Transcribe the records below exactly, from their first line through the line containing "hex4 v = [digit". Omit every line after it.

□ □ □ □ □

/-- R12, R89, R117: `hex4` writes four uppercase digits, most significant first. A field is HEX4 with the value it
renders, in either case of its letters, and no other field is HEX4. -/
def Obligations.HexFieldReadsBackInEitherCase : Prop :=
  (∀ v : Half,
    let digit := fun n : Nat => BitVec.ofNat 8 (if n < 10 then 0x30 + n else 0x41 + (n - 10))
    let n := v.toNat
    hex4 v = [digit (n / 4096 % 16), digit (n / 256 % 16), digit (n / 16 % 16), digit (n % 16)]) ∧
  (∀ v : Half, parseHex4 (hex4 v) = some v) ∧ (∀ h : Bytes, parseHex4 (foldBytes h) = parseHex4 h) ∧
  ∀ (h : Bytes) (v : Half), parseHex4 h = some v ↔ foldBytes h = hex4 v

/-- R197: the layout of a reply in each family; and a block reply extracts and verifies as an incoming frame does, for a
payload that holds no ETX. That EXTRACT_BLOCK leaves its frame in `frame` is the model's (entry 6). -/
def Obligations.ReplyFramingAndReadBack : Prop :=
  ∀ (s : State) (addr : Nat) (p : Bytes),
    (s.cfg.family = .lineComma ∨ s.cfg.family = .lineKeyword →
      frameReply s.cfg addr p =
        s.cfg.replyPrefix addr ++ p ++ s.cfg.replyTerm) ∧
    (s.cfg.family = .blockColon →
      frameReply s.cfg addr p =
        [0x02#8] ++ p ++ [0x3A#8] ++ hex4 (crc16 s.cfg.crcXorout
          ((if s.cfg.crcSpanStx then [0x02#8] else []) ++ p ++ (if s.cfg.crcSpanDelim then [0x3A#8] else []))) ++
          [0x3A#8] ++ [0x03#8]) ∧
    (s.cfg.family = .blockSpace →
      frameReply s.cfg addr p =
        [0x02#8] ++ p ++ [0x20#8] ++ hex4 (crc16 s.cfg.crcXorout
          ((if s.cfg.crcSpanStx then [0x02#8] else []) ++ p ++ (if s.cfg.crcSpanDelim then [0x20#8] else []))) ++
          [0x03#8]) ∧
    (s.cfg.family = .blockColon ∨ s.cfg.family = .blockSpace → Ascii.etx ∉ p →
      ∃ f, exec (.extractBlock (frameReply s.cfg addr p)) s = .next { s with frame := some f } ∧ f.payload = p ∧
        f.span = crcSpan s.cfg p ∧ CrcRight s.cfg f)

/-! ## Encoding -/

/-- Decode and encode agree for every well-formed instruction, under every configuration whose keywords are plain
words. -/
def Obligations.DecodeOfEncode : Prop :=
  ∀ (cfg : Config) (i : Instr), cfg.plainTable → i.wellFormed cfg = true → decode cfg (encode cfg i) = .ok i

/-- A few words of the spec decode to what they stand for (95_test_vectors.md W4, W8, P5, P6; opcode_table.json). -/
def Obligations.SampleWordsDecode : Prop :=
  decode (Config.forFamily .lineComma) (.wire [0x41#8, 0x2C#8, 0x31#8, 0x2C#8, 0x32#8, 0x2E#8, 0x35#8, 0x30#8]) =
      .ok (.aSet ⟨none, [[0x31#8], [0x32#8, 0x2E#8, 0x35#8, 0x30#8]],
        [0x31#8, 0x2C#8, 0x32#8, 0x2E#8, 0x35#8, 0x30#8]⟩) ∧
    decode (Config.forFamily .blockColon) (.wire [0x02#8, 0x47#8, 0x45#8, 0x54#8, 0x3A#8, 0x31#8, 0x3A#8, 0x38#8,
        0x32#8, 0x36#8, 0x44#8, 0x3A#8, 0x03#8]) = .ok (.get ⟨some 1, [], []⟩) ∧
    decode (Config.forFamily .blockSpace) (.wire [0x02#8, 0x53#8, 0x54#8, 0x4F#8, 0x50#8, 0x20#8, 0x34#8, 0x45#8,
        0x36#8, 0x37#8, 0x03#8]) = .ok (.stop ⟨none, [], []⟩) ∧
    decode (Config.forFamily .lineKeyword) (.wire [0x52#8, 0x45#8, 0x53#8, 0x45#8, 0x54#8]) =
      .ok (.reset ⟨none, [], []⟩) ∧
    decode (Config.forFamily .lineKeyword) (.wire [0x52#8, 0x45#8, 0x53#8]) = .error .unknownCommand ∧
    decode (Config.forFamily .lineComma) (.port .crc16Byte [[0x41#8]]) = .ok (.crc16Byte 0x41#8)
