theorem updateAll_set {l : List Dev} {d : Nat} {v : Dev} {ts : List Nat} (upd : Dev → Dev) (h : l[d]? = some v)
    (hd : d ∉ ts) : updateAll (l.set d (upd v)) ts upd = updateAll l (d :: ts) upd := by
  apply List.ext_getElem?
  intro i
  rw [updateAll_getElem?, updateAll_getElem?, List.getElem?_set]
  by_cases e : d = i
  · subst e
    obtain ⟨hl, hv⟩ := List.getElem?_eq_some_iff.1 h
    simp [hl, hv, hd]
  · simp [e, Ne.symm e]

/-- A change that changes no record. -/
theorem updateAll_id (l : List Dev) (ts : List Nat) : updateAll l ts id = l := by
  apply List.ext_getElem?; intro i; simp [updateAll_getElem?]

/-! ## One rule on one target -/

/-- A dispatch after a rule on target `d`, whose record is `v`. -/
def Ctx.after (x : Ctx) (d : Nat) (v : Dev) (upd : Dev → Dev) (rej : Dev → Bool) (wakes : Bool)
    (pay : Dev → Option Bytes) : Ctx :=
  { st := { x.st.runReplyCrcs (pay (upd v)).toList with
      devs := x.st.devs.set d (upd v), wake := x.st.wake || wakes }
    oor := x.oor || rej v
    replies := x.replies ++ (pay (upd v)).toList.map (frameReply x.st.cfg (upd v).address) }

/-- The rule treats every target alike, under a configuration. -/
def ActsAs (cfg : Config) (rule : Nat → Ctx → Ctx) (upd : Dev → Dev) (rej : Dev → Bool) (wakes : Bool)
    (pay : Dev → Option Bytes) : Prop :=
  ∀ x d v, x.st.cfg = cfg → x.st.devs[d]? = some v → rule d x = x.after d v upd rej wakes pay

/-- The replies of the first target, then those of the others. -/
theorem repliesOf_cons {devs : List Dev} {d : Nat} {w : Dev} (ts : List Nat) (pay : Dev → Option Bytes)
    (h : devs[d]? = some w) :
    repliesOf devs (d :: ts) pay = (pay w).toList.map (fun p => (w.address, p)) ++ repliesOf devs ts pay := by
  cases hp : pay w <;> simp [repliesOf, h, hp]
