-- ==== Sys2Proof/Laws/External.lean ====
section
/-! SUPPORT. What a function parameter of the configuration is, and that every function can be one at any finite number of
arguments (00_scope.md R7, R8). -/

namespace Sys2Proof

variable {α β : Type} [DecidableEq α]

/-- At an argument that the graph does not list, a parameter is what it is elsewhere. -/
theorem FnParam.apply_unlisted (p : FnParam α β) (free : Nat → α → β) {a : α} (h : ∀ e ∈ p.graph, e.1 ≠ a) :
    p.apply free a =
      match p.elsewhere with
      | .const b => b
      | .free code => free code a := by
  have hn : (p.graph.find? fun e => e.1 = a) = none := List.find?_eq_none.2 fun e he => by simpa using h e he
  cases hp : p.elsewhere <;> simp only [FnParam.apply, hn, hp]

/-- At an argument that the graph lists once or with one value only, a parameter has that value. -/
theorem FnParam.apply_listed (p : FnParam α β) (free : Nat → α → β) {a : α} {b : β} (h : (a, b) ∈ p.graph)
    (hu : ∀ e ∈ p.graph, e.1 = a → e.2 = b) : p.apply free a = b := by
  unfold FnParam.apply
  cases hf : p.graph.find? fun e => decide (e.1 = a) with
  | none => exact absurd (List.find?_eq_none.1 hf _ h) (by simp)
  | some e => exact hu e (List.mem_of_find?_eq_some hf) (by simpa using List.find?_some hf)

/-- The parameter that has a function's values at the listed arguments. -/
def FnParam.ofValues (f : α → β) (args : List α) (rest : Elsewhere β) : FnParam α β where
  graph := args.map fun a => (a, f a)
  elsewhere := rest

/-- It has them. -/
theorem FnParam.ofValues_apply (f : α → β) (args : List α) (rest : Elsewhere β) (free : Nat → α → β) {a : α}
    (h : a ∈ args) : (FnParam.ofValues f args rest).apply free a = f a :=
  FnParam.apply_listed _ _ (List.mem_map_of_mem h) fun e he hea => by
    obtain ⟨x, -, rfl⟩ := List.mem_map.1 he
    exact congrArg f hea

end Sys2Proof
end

□ □ □ □ □

**Answer to the exercise:**
/-- R12, R89, R117: `hex4` writes four uppercase digits, most significant first. A field is HEX4 with the value it
renders, in either case of its letters, and no other field is HEX4. -/
def Obligations.HexFieldReadsBackInEitherCase : Prop :=
  (∀ v : Half,
    let digit := fun n : Nat => BitVec.ofNat 8 (if n < 10 then 0x30 + n else 0x41 + (n - 10))
    let n := v.toNat
    hex4 v = [digit (n / 4096 % 16), digit (n / 256 % 16), digit (n / 16 % 16), digit (n % 16)]) ∧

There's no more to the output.